The Forward on page seven of World Religions: From Ancient History to the Present * with Geoffery Parrinder as Editor opens with the following paragraph:
The religions of the world provide a great record of human thought and artistic expression. From the earliest times of prehistory down to the resent day people have expressed their deepest convictions about the universe and mortal life in worship and symbol. All the arts have been brought into the service of religion: architecture and sculpture, painting and writing, music and costume.
This 515 page text has much to offer and is my recommendation for your greater understanding of the emergence of religion in the evolution of the third planet, Earth, that revolves around the Sun that resides at the center of our solar system in the Milky Way galaxy; all of which is moving through our universe. Needless to say, but to state the obvious, I am not going to repeat Parrinder’s work. I am going to offer my personal understanding of the function of religion as it resides in my consciousness that has developed over my 73 years of actively moving through the many diverse events that have shaped my consciousness to date.

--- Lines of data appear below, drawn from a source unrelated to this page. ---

/-! ### putCpsr -/

@[simp] theorem State.putCpsr_regs (s : State) (p : Psr) : (s.putCpsr p).regs = s.regs := rfl
@[simp] theorem State.putCpsr_pc (s : State) (p : Psr) : (s.putCpsr p).pc = s.pc := rfl
@[simp] theorem State.putCpsr_cpsr (s : State) (p : Psr) : (s.putCpsr p).cpsr = p := rfl
@[simp] theorem State.putCpsr_spsrs (s : State) (p : Psr) : (s.putCpsr p).spsrs = s.spsrs := rfl
@[simp] theorem State.putCpsr_unrecoverable (s : State) (p : Psr) : (s.putCpsr p).unrecoverable = (s.unrecoverable || !legalMode p.m) := rfl
@[simp] theorem State.putCpsr_ctl (s : State) (p : Psr) : (s.putCpsr p).ctl = s.ctl := rfl
@[simp] theorem State.putCpsr_cfg (s : State) (p : Psr) : (s.putCpsr p).cfg = s.cfg := rfl
@[simp] theorem State.putCpsr_procId (s : State) (p : Psr) : (s.putCpsr p).procId = s.procId := rfl
@[simp] theorem State.putCpsr_procIdWrites (s : State) (p : Psr) : (s.putCpsr p).procIdWrites = s.procIdWrites := rfl
@[simp] theorem State.putCpsr_etmHeld (s : State) (p : Psr) : (s.putCpsr p).etmHeld = s.etmHeld := rfl
@[simp] theorem State.putCpsr_dcc (s : State) (p : Psr) : (s.putCpsr p).dcc = s.dcc := rfl
@[simp] theorem State.putCpsr_dbg (s : State) (p : Psr) : (s.putCpsr p).dbg = s.dbg := rfl
@[simp] theorem State.putCpsr_standby (s : State) (p : Psr) : (s.putCpsr p).standby = s.standby := rfl
@[simp] theorem State.putCpsr_itcm (s : State) (p : Psr) : (s.putCpsr p).itcm = s.itcm := rfl
@[simp] theorem State.putCpsr_dtcm (s : State) (p : Psr) : (s.putCpsr p).dtcm = s.dtcm := rfl
@[simp] theorem State.putCpsr_ahb (s : State) (p : Psr) : (s.putCpsr p).ahb = s.ahb := rfl
@[simp] theorem State.putCpsr_itcmWB (s : State) (p : Psr) : (s.putCpsr p).itcmWB = s.itcmWB := rfl
@[simp] theorem State.putCpsr_dtcmWB (s : State) (p : Psr) : (s.putCpsr p).dtcmWB = s.dtcmWB := rfl
@[simp] theorem State.putCpsr_ahbWB (s : State) (p : Psr) : (s.putCpsr p).ahbWB = s.ahbWB := rfl
@[simp] theorem State.putCpsr_ipb (s : State) (p : Psr) : (s.putCpsr p).ipb = s.ipb := rfl
@[simp] theorem State.putCpsr_ipbNext (s : State) (p : Psr) : (s.putCpsr p).ipbNext = s.ipbNext := rfl
@[simp] theorem State.putCpsr_pipe (s : State) (p : Psr) : (s.putCpsr p).pipe = s.pipe := rfl
@[simp] theorem State.putCpsr_nonseq (s : State) (p : Psr) : (s.putCpsr p).nonseq = s.nonseq := rfl
@[simp] theorem State.putCpsr_pastTop (s : State) (p : Psr) : (s.putCpsr p).pastTop = s.pastTop := rfl
@[simp] theorem State.putCpsr_bankHazard (s : State) (p : Psr) : (s.putCpsr p).bankHazard = s.bankHazard := rfl
@[simp] theorem State.putCpsr_oldRoutes (s : State) (p : Psr) : (s.putCpsr p).oldRoutes = s.oldRoutes := rfl
@[simp] theorem State.putCpsr_etmRun (s : State) (p : Psr) : (s.putCpsr p).etmRun = s.etmRun := rfl
@[simp] theorem State.putCpsr_pins (s : State) (p : Psr) : (s.putCpsr p).pins = s.pins := rfl
@[simp] theorem State.putCpsr_ahbErrors (s : State) (p : Psr) : (s.putCpsr p).ahbErrors = s.ahbErrors := rfl
@[simp] theorem State.putCpsr_itcmErrors (s : State) (p : Psr) : (s.putCpsr p).itcmErrors = s.itcmErrors := rfl
@[simp] theorem State.putCpsr_dtcmErrors (s : State) (p : Psr) : (s.putCpsr p).dtcmErrors = s.dtcmErrors := rfl
@[simp] theorem State.putCpsr_dmaOut (s : State) (p : Psr) : (s.putCpsr p).dmaOut = s.dmaOut := rfl
@[simp] theorem State.putCpsr_dbgOut (s : State) (p : Psr) : (s.putCpsr p).dbgOut = s.dbgOut := rfl
@[simp] theorem State.putCpsr_params (s : State) (p : Psr) : (s.putCpsr p).params = s.params := rfl
@[simp] theorem State.putCpsr_free (s : State) (p : Psr) : (s.putCpsr p).free = s.free := rfl
@[simp] theorem State.putCpsr_agenda (s : State) (p : Psr) : (s.putCpsr p).agenda = s.agenda := rfl
@[simp] theorem State.putCpsr_inside (s : State) (p : Psr) : (s.putCpsr p).inside = s.inside := rfl

/-! ### setSpsr -/

@[simp] theorem State.setSpsr_regs (s : State) (e : ExcMode) (p : Psr) : (s.setSpsr e p).regs = s.regs := by cases e <;> rfl
@[simp] theorem State.setSpsr_pc (s : State) (e : ExcMode) (p : Psr) : (s.setSpsr e p).pc = s.pc := by cases e <;> rfl
@[simp] theorem State.setSpsr_cpsr (s : State) (e : ExcMode) (p : Psr) : (s.setSpsr e p).cpsr = s.cpsr := by cases e <;> rfl
@[simp] theorem State.setSpsr_unrecoverable (s : State) (e : ExcMode) (p : Psr) : (s.setSpsr e p).unrecoverable = s.unrecoverable := by cases e <;> rfl
@[simp] theorem State.setSpsr_ctl (s : State) (e : ExcMode) (p : Psr) : (s.setSpsr e p).ctl = s.ctl := by cases e <;> rfl
@[simp] theorem State.setSpsr_cfg (s : State) (e : ExcMode) (p : Psr) : (s.setSpsr e p).cfg = s.cfg := by cases e <;> rfl
@[simp] theorem State.setSpsr_procId (s : State) (e : ExcMode) (p : Psr) : (s.setSpsr e p).procId = s.procId := by cases e <;> rfl
@[simp] theorem State.setSpsr_procIdWrites (s : State) (e : ExcMode) (p : Psr) : (s.setSpsr e p).procIdWrites = s.procIdWrites := by cases e <;> rfl
@[simp] theorem State.setSpsr_etmHeld (s : State) (e : ExcMode) (p : Psr) : (s.setSpsr e p).etmHeld = s.etmHeld := by cases e <;> rfl
@[simp] theorem State.setSpsr_dcc (s : State) (e : ExcMode) (p : Psr) : (s.setSpsr e p).dcc = s.dcc := by cases e <;> rfl
@[simp] theorem State.setSpsr_dbg (s : State) (e : ExcMode) (p : Psr) : (s.setSpsr e p).dbg = s.dbg := by cases e <;> rfl
@[simp] theorem State.setSpsr_standby (s : State) (e : ExcMode) (p : Psr) : (s.setSpsr e p).standby = s.standby := by cases e <;> rfl
@[simp] theorem State.setSpsr_itcm (s : State) (e : ExcMode) (p : Psr) : (s.setSpsr e p).itcm = s.itcm := by cases e <;> rfl
@[simp] theorem State.setSpsr_dtcm (s : State) (e : ExcMode) (p : Psr) : (s.setSpsr e p).dtcm = s.dtcm := by cases e <;> rfl
@[simp] theorem State.setSpsr_ahb (s : State) (e : ExcMode) (p : Psr) : (s.setSpsr e p).ahb = s.ahb := by cases e <;> rfl
@[simp] theorem State.setSpsr_itcmWB (s : State) (e : ExcMode) (p : Psr) : (s.setSpsr e p).itcmWB = s.itcmWB := by cases e <;> rfl
@[simp] theorem State.setSpsr_dtcmWB (s : State) (e : ExcMode) (p : Psr) : (s.setSpsr e p).dtcmWB = s.dtcmWB := by cases e <;> rfl
@[simp] theorem State.setSpsr_ahbWB (s : State) (e : ExcMode) (p : Psr) : (s.setSpsr e p).ahbWB = s.ahbWB := by cases e <;> rfl
@[simp] theorem State.setSpsr_ipb (s : State) (e : ExcMode) (p : Psr) : (s.setSpsr e p).ipb = s.ipb := by cases e <;> rfl
@[simp] theorem State.setSpsr_ipbNext (s : State) (e : ExcMode) (p : Psr) : (s.setSpsr e p).ipbNext = s.ipbNext := by cases e <;> rfl
@[simp] theorem State.setSpsr_pipe (s : State) (e : ExcMode) (p : Psr) : (s.setSpsr e p).pipe = s.pipe := by cases e <;> rfl
@[simp] theorem State.setSpsr_nonseq (s : State) (e : ExcMode) (p : Psr) : (s.setSpsr e p).nonseq = s.nonseq := by cases e <;> rfl
@[simp] theorem State.setSpsr_pastTop (s : State) (e : ExcMode) (p : Psr) : (s.setSpsr e p).pastTop = s.pastTop := by cases e <;> rfl
@[simp] theorem State.setSpsr_bankHazard (s : State) (e : ExcMode) (p : Psr) : (s.setSpsr e p).bankHazard = s.bankHazard := by cases e <;> rfl
@[simp] theorem State.setSpsr_oldRoutes (s : State) (e : ExcMode) (p : Psr) : (s.setSpsr e p).oldRoutes = s.oldRoutes := by cases e <;> rfl
@[simp] theorem State.setSpsr_etmRun (s : State) (e : ExcMode) (p : Psr) : (s.setSpsr e p).etmRun = s.etmRun := by cases e <;> rfl
@[simp] theorem State.setSpsr_pins (s : State) (e : ExcMode) (p : Psr) : (s.setSpsr e p).pins = s.pins := by cases e <;> rfl
@[simp] theorem State.setSpsr_ahbErrors (s : State) (e : ExcMode) (p : Psr) : (s.setSpsr e p).ahbErrors = s.ahbErrors := by cases e <;> rfl
@[simp] theorem State.setSpsr_itcmErrors (s : State) (e : ExcMode) (p : Psr) : (s.setSpsr e p).itcmErrors = s.itcmErrors := by cases e <;> rfl
@[simp] theorem State.setSpsr_dtcmErrors (s : State) (e : ExcMode) (p : Psr) : (s.setSpsr e p).dtcmErrors = s.dtcmErrors := by cases e <;> rfl
@[simp] theorem State.setSpsr_dmaOut (s : State) (e : ExcMode) (p : Psr) : (s.setSpsr e p).dmaOut = s.dmaOut := by cases e <;> rfl
@[simp] theorem State.setSpsr_dbgOut (s : State) (e : ExcMode) (p : Psr) : (s.setSpsr e p).dbgOut = s.dbgOut := by cases e <;> rfl
@[simp] theorem State.setSpsr_params (s : State) (e : ExcMode) (p : Psr) : (s.setSpsr e p).params = s.params := by cases e <;> rfl
@[simp] theorem State.setSpsr_free (s : State) (e : ExcMode) (p : Psr) : (s.setSpsr e p).free = s.free := by cases e <;> rfl
@[simp] theorem State.setSpsr_agenda (s : State) (e : ExcMode) (p : Psr) : (s.setSpsr e p).agenda = s.agenda := by cases e <;> rfl
@[simp] theorem State.setSpsr_inside (s : State) (e : ExcMode) (p : Psr) : (s.setSpsr e p).inside = s.inside := by cases e <;> rfl

/-! ### freePhys -/

@[simp] theorem State.freePhys_pc (s : State) (p : PhysReg) : (s.freePhys p).pc = s.pc := rfl
@[simp] theorem State.freePhys_cpsr (s : State) (p : PhysReg) : (s.freePhys p).cpsr = s.cpsr := rfl
@[simp] theorem State.freePhys_spsrs (s : State) (p : PhysReg) : (s.freePhys p).spsrs = s.spsrs := rfl
@[simp] theorem State.freePhys_unrecoverable (s : State) (p : PhysReg) : (s.freePhys p).unrecoverable = s.unrecoverable := rfl
@[simp] theorem State.freePhys_ctl (s : State) (p : PhysReg) : (s.freePhys p).ctl = s.ctl := rfl
@[simp] theorem State.freePhys_cfg (s : State) (p : PhysReg) : (s.freePhys p).cfg = s.cfg := rfl
@[simp] theorem State.freePhys_procId (s : State) (p : PhysReg) : (s.freePhys p).procId = s.procId := rfl
@[simp] theorem State.freePhys_procIdWrites (s : State) (p : PhysReg) : (s.freePhys p).procIdWrites = s.procIdWrites := rfl
@[simp] theorem State.freePhys_etmHeld (s : State) (p : PhysReg) : (s.freePhys p).etmHeld = s.etmHeld := rfl
@[simp] theorem State.freePhys_dcc (s : State) (p : PhysReg) : (s.freePhys p).dcc = s.dcc := rfl
@[simp] theorem State.freePhys_dbg (s : State) (p : PhysReg) : (s.freePhys p).dbg = s.dbg := rfl
@[simp] theorem State.freePhys_standby (s : State) (p : PhysReg) : (s.freePhys p).standby = s.standby := rfl
@[simp] theorem State.freePhys_itcm (s : State) (p : PhysReg) : (s.freePhys p).itcm = s.itcm := rfl
@[simp] theorem State.freePhys_dtcm (s : State) (p : PhysReg) : (s.freePhys p).dtcm = s.dtcm := rfl
@[simp] theorem State.freePhys_ahb (s : State) (p : PhysReg) : (s.freePhys p).ahb = s.ahb := rfl
@[simp] theorem State.freePhys_itcmWB (s : State) (p : PhysReg) : (s.freePhys p).itcmWB = s.itcmWB := rfl
@[simp] theorem State.freePhys_dtcmWB (s : State) (p : PhysReg) : (s.freePhys p).dtcmWB = s.dtcmWB := rfl
@[simp] theorem State.freePhys_ahbWB (s : State) (p : PhysReg) : (s.freePhys p).ahbWB = s.ahbWB := rfl
@[simp] theorem State.freePhys_ipb (s : State) (p : PhysReg) : (s.freePhys p).ipb = s.ipb := rfl
@[simp] theorem State.freePhys_ipbNext (s : State) (p : PhysReg) : (s.freePhys p).ipbNext = s.ipbNext := rfl
@[simp] theorem State.freePhys_pipe (s : State) (p : PhysReg) : (s.freePhys p).pipe = s.pipe := rfl
@[simp] theorem State.freePhys_nonseq (s : State) (p : PhysReg) : (s.freePhys p).nonseq = s.nonseq := rfl
@[simp] theorem State.freePhys_pastTop (s : State) (p : PhysReg) : (s.freePhys p).pastTop = s.pastTop := rfl
@[simp] theorem State.freePhys_bankHazard (s : State) (p : PhysReg) : (s.freePhys p).bankHazard = s.bankHazard := rfl
@[simp] theorem State.freePhys_oldRoutes (s : State) (p : PhysReg) : (s.freePhys p).oldRoutes = s.oldRoutes := rfl
@[simp] theorem State.freePhys_etmRun (s : State) (p : PhysReg) : (s.freePhys p).etmRun = s.etmRun := rfl
@[simp] theorem State.freePhys_pins (s : State) (p : PhysReg) : (s.freePhys p).pins = s.pins := rfl
@[simp] theorem State.freePhys_ahbErrors (s : State) (p : PhysReg) : (s.freePhys p).ahbErrors = s.ahbErrors := rfl
@[simp] theorem State.freePhys_itcmErrors (s : State) (p : PhysReg) : (s.freePhys p).itcmErrors = s.itcmErrors := rfl
@[simp] theorem State.freePhys_dtcmErrors (s : State) (p : PhysReg) : (s.freePhys p).dtcmErrors = s.dtcmErrors := rfl
@[simp] theorem State.freePhys_dmaOut (s : State) (p : PhysReg) : (s.freePhys p).dmaOut = s.dmaOut := rfl
@[simp] theorem State.freePhys_dbgOut (s : State) (p : PhysReg) : (s.freePhys p).dbgOut = s.dbgOut := rfl
@[simp] theorem State.freePhys_params (s : State) (p : PhysReg) : (s.freePhys p).params = s.params := rfl
@[simp] theorem State.freePhys_free (s : State) (p : PhysReg) : (s.freePhys p).free = s.free + 1 := rfl
@[simp] theorem State.freePhys_agenda (s : State) (p : PhysReg) : (s.freePhys p).agenda = s.agenda := rfl
@[simp] theorem State.freePhys_inside (s : State) (p : PhysReg) : (s.freePhys p).inside = s.inside := rfl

On March 19, 2023, I spied a headline appearing in the online version of The Guardian. “A Brief History of Time is ‘Wrong’, Stephen Hawking told collaborator” instantly caught my attention because I had read A Brief History of Time when it first occupied bookstores in 1988. Among the plethora of information contained in Stephen Hawking’s book, two points have been highly significant in forming my world view. First is his description of our universe before the Big Bang exploded and second is the pope’s message at the close of the conference at which Hawking presented the material contained in A Brief History of Time. I definitely wanted to know where Stephen corrected whatever was his error in A Brief History of Time. These two issues are pertinent to my quest to discover the function of religion.
I purposefully wrote that lengthy sentence pinpointing the exact position of modern day homo sapiens to the reality of Earth (our habitat that we are destroying) that moves through the vastness of our solar system which is minuscule when compared to the hundreds of billions of stars populating our galaxy, the Milky Way. Scientists have estimated that our universe may contain up to two trillion galaxies. We must be well reminded of the infinitesimal size of our individual realities to the magnanimous vastness of our universe.
Nature’s Awesome Majesty
When my twin sons were very young (preteen), I, along with my wife, on a clear, crisp, late-fall night gathered our sons and a blanket to view a spectacular display of Northern Lights filling the sky over our house in Maine. Each of us assumed a comfortable prone position on the ground in our backyard to gaze up at a night sky full of airy, fingerlike, green rays shimmering all around us. This iridescent, ghost-like, energy-infused veil draped 360 degrees from a small, vacant, dark patch of sky directly above our house to the circular horizon all around us. It was magnanimously exquisite …. and …. frightening. My sons quickly took refuge back in the house under my wife’s comforting reassurance.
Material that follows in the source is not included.